Data entries
@[simp] theorem ticks_pending (n : Nat) (s : State) : (ticks n s).pending = s.pending := by
  induction n generalizing s with
  | zero => rfl
  | succ n ih => rw [ticks, ih, tick_pending]
@[simp] theorem ticks_freeCtr (n : Nat) (s : State) : (ticks n s).freeCtr = s.freeCtr := by
  induction n generalizing s with
  | zero => rfl
  | succ n ih => rw [ticks, ih, tick_freeCtr]
@[simp] theorem ticks_phase (n : Nat) (s : State) : (ticks n s).phase = s.phase := by
  induction n generalizing s with
  | zero => rfl
  | succ n ih => rw [ticks, ih, tick_phase]
@[simp] theorem ticks_regs (n : Nat) (s : State) : (ticks n s).regs = s.regs := by
  induction n generalizing s with
  | zero => rfl
  | succ n ih => rw [ticks, ih, tick_regs]
@[simp] theorem ticks_pend (n : Nat) (s : State) : (ticks n s).pend = s.pend := by
  induction n generalizing s with
  | zero => rfl
  | succ n ih => rw [ticks, ih, tick_pend]
@[simp] theorem ticks_pwr (n : Nat) (s : State) : (ticks n s).pwr = s.pwr := by
  induction n generalizing s with
  | zero => rfl
  | succ n ih => rw [ticks, ih, tick_pwr]
@[simp] theorem ticks_surv (n : Nat) (s : State) : (ticks n s).surv = s.surv := by
  induction n generalizing s with
  | zero => rfl
  | succ n ih => rw [ticks, ih, tick_surv]
@[simp] theorem ticks_cfg (n : Nat) (s : State) : (ticks n s).cfg = s.cfg := by
  induction n generalizing s with
  | zero => rfl
  | succ n ih => rw [ticks, ih, tick_cfg]
@[simp] theorem ticks_clk (n : Nat) (s : State) : (ticks n s).clk = s.clk := by
  induction n generalizing s with
  | zero => rfl
  | succ n ih => rw [ticks, ih, tick_clk]
@[simp] theorem ticks_nib (n : Nat) (s : State) : (ticks n s).nib = s.nib := by
  induction n generalizing s with
  | zero => rfl
  | succ n ih => rw [ticks, ih, tick_nib]
@[simp] theorem ticks_fab (n : Nat) (s : State) : (ticks n s).fab = s.fab := by
  induction n generalizing s with
  | zero => rfl
  | succ n ih => rw [ticks, ih, tick_fab]
@[simp] theorem ticks_quill (n : Nat) (s : State) : (ticks n s).quill = s.quill := by
  induction n generalizing s with
  | zero => rfl
  | succ n ih => rw [ticks, ih, tick_quill]
@[simp] theorem ticks_trc (n : Nat) (s : State) : (ticks n s).trc = s.trc := by
  induction n generalizing s with
  | zero => rfl
  | succ n ih => rw [ticks, ih, tick_trc]
@[simp] theorem ticks_mem (n : Nat) (s : State) : (ticks n s).mem = s.mem := by
  induction n generalizing s with
  | zero => rfl
  | succ n ih => rw [ticks, ih, tick_mem]
@[simp] theorem ticks_dma (n : Nat) (s : State) : (ticks n s).dma = s.dma := by
  induction n generalizing s with
  | zero => rfl
  | succ n ih => rw [ticks, ih, tick_dma]
@[simp] theorem ticks_dl (n : Nat) (s : State) : (ticks n s).dl = s.dl := by
  induction n generalizing s with
  | zero => rfl
  | succ n ih => rw [ticks, ih, tick_dl]
@[simp] theorem ticks_uart (n : Nat) (s : State) : (ticks n s).uart = s.uart := by
  induction n generalizing s with
  | zero => rfl
  | succ n ih => rw [ticks, ih, tick_uart]
@[simp] theorem ticks_bist (n : Nat) (s : State) : (ticks n s).bist = s.bist := by
  induction n generalizing s with
  | zero => rfl
  | succ n ih => rw [ticks, ih, tick_bist]
@[simp] theorem ticks_mon (n : Nat) (s : State) : (ticks n s).mon = s.mon := by
  induction n generalizing s with
  | zero => rfl
  | succ n ih => rw [ticks, ih, tick_mon]
@[simp] theorem ticks_tap (n : Nat) (s : State) : (ticks n s).tap = s.tap := by
  induction n generalizing s with
  | zero => rfl
  | succ n ih => rw [ticks, ih, tick_tap]

/-- An oscillator cycle counts in the timestamp and changes nothing else of the root (R127). -/
theorem tick_root (s : State) : (tick s).root = { s.root with ts := wrapAdd 48 s.root.ts 1 } := by
  unfold tick; dsimp only

theorem ticks_root (n : Nat) (s : State) : ∃ t, (ticks n s).root = { s.root with ts := t } := by
  induction n generalizing s with
  | zero => exact ⟨s.root.ts, rfl⟩
  | succ n ih =>
    obtain ⟨t, h⟩ := ih (tick s)
    rw [tick_root] at h
    exact ⟨t, h⟩

/-! ### Admission of a request (R114) -/

@[simp] theorem enterSlot_pending (s : State) (p : Path) : (enterSlot s p).pending = s.pending := by
  unfold enterSlot openSlot; repeat' split
  all_goals simp
@[simp] theorem enterSlot_freeCtr (s : State) (p : Path) : (enterSlot s p).freeCtr = s.freeCtr := by
  unfold enterSlot openSlot; repeat' split
  all_goals simp
@[simp] theorem enterSlot_phase (s : State) (p : Path) : (enterSlot s p).phase = s.phase := by
  unfold enterSlot openSlot; repeat' split
  all_goals simp
@[simp] theorem enterSlot_regs (s : State) (p : Path) : (enterSlot s p).regs = s.regs := by
  unfold enterSlot openSlot; repeat' split
  all_goals simp
@[simp] theorem enterSlot_pend (s : State) (p : Path) : (enterSlot s p).pend = s.pend := by
  unfold enterSlot openSlot; repeat' split
  all_goals simp
@[simp] theorem enterSlot_pwr (s : State) (p : Path) : (enterSlot s p).pwr = s.pwr := by
  unfold enterSlot openSlot; repeat' split
  all_goals simp
@[simp] theorem enterSlot_surv (s : State) (p : Path) : (enterSlot s p).surv = s.surv := by
  unfold enterSlot openSlot; repeat' split
  all_goals simp
@[simp] theorem enterSlot_cfg (s : State) (p : Path) : (enterSlot s p).cfg = s.cfg := by
  unfold enterSlot openSlot; repeat' split
  all_goals simp
@[simp] theorem enterSlot_clk (s : State) (p : Path) : (enterSlot s p).clk = s.clk := by
  unfold enterSlot openSlot; repeat' split
  all_goals simp
@[simp] theorem enterSlot_nib (s : State) (p : Path) : (enterSlot s p).nib = s.nib := by
  unfold enterSlot openSlot; repeat' split
  all_goals simp
@[simp] theorem enterSlot_fab (s : State) (p : Path) : (enterSlot s p).fab = s.fab := by
  unfold enterSlot openSlot; repeat' split
  all_goals simp
@[simp] theorem enterSlot_quill (s : State) (p : Path) : (enterSlot s p).quill = s.quill := by
  unfold enterSlot openSlot; repeat' split
  all_goals simp
@[simp] theorem enterSlot_trc (s : State) (p : Path) : (enterSlot s p).trc = s.trc := by
  unfold enterSlot openSlot; repeat' split
  all_goals simp
@[simp] theorem enterSlot_mem (s : State) (p : Path) : (enterSlot s p).mem = s.mem := by
  unfold enterSlot openSlot; repeat' split
  all_goals simp
@[simp] theorem enterSlot_dma (s : State) (p : Path) : (enterSlot s p).dma = s.dma := by
  unfold enterSlot openSlot; repeat' split
  all_goals simp
@[simp] theorem enterSlot_dl (s : State) (p : Path) : (enterSlot s p).dl = s.dl := by
  unfold enterSlot openSlot; repeat' split
  all_goals simp
@[simp] theorem enterSlot_uart (s : State) (p : Path) : (enterSlot s p).uart = s.uart := by
  unfold enterSlot openSlot; repeat' split
  all_goals simp
@[simp] theorem enterSlot_bist (s : State) (p : Path) : (enterSlot s p).bist = s.bist := by
  unfold enterSlot openSlot; repeat' split
  all_goals simp
@[simp] theorem enterSlot_mon (s : State) (p : Path) : (enterSlot s p).mon = s.mon := by
  unfold enterSlot openSlot; repeat' split
  all_goals simp
@[simp] theorem enterSlot_tap (s : State) (p : Path) : (enterSlot s p).tap = s.tap := by
  unfold enterSlot openSlot; repeat' split
  all_goals simp

/-- Of the root only the timestamp and the slot move. -/
theorem enterSlot_root (s : State) (p : Path) : ∃ t n m l,
    (enterSlot s p).root = { s.root with ts := t, slot := n, slotTop := m, slotWrites := l } := by
  have key : ∀ n, ∃ t k m l,
      (openSlot (ticks n s) p).root = { s.root with ts := t, slot := k, slotTop := m, slotWrites := l } := fun n => by
    obtain ⟨t, h⟩ := ticks_root n s
    exact ⟨t, t / 4, p.code + 1, [], by simp [openSlot, h]⟩
  unfold enterSlot
  split
  · exact key _
  · split
    · exact key 0
    · split
      · exact key 4
      · exact ⟨s.root.ts, s.root.slot, p.code + 1, s.root.slotWrites, rfl⟩

@[simp] theorem enterSlot_root_levels (s : State) (p : Path) : (enterSlot s p).root.levels = s.root.levels := by
  obtain ⟨_, _, _, _, h⟩ := enterSlot_root s p
  rw [h]
@[simp] theorem enterSlot_root_latches (s : State) (p : Path) : (enterSlot s p).root.latches = s.root.latches := by
  obtain ⟨_, _, _, _, h⟩ := enterSlot_root s p
  rw [h]
@[simp] theorem enterSlot_root_resp (s : State) (p : Path) : (enterSlot s p).root.resp = s.root.resp := by
  obtain ⟨_, _, _, _, h⟩ := enterSlot_root s p
  rw [h]
@[simp] theorem enterSlot_root_data (s : State) (p : Path) : (enterSlot s p).root.data = s.root.data := by
  obtain ⟨_, _, _, _, h⟩ := enterSlot_root s p
  rw [h]
@[simp] theorem enterSlot_root_arm (s : State) (p : Path) : (enterSlot s p).root.arm = s.root.arm := by
  obtain ⟨_, _, _, _, h⟩ := enterSlot_root s p
  rw [h]
@[simp] theorem enterSlot_root_resetReq (s : State) (p : Path) : (enterSlot s p).root.resetReq = s.root.resetReq := by
  obtain ⟨_, _, _, _, h⟩ := enterSlot_root s p
  rw [h]
@[simp] theorem enterSlot_root_cPhase (s : State) (p : Path) : (enterSlot s p).root.cPhase = s.root.cPhase := by
  obtain ⟨_, _, _, _, h⟩ := enterSlot_root s p
  rw [h]
@[simp] theorem enterSlot_root_cPages (s : State) (p : Path) : (enterSlot s p).root.cPages = s.root.cPages := by
  obtain ⟨_, _, _, _, h⟩ := enterSlot_root s p
  rw [h]
@[simp] theorem enterSlot_root_cWait (s : State) (p : Path) : (enterSlot s p).root.cWait = s.root.cWait := by
  obtain ⟨_, _, _, _, h⟩ := enterSlot_root s p
  rw [h]
@[simp] theorem enterSlot_root_cApply (s : State) (p : Path) : (enterSlot s p).root.cApply = s.root.cApply := by
  obtain ⟨_, _, _, _, h⟩ := enterSlot_root s p
  rw [h]
@[simp] theorem enterSlot_root_hspStatus (s : State) (p : Path) : (enterSlot s p).root.hspStatus = s.root.hspStatus := by
  obtain ⟨_, _, _, _, h⟩ := enterSlot_root s p
  rw [h]
@[simp] theorem enterSlot_root_hspIndex (s : State) (p : Path) : (enterSlot s p).root.hspIndex = s.root.hspIndex := by
  obtain ⟨_, _, _, _, h⟩ := enterSlot_root s p
  rw [h]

Required action »
Each line in the entries above, starting at the line with "s).surv = s.surv := by" and ending at the line with "[ticks, ih, tick_fab]", is to be printed exactly, and only those lines.

Reply to the task »
@[simp] theorem ticks_surv (n : Nat) (s : State) : (ticks n s).surv = s.surv := by
  induction n generalizing s with
  | zero => rfl
  | succ n ih => rw [ticks, ih, tick_surv]
@[simp] theorem ticks_cfg (n : Nat) (s : State) : (ticks n s).cfg = s.cfg := by
  induction n generalizing s with
  | zero => rfl
  | succ n ih => rw [ticks, ih, tick_cfg]
@[simp] theorem ticks_clk (n : Nat) (s : State) : (ticks n s).clk = s.clk := by
  induction n generalizing s with
  | zero => rfl
  | succ n ih => rw [ticks, ih, tick_clk]
@[simp] theorem ticks_nib (n : Nat) (s : State) : (ticks n s).nib = s.nib := by
  induction n generalizing s with
  | zero => rfl
  | succ n ih => rw [ticks, ih, tick_nib]
@[simp] theorem ticks_fab (n : Nat) (s : State) : (ticks n s).fab = s.fab := by
  induction n generalizing s with
  | zero => rfl
  | succ n ih => rw [ticks, ih, tick_fab]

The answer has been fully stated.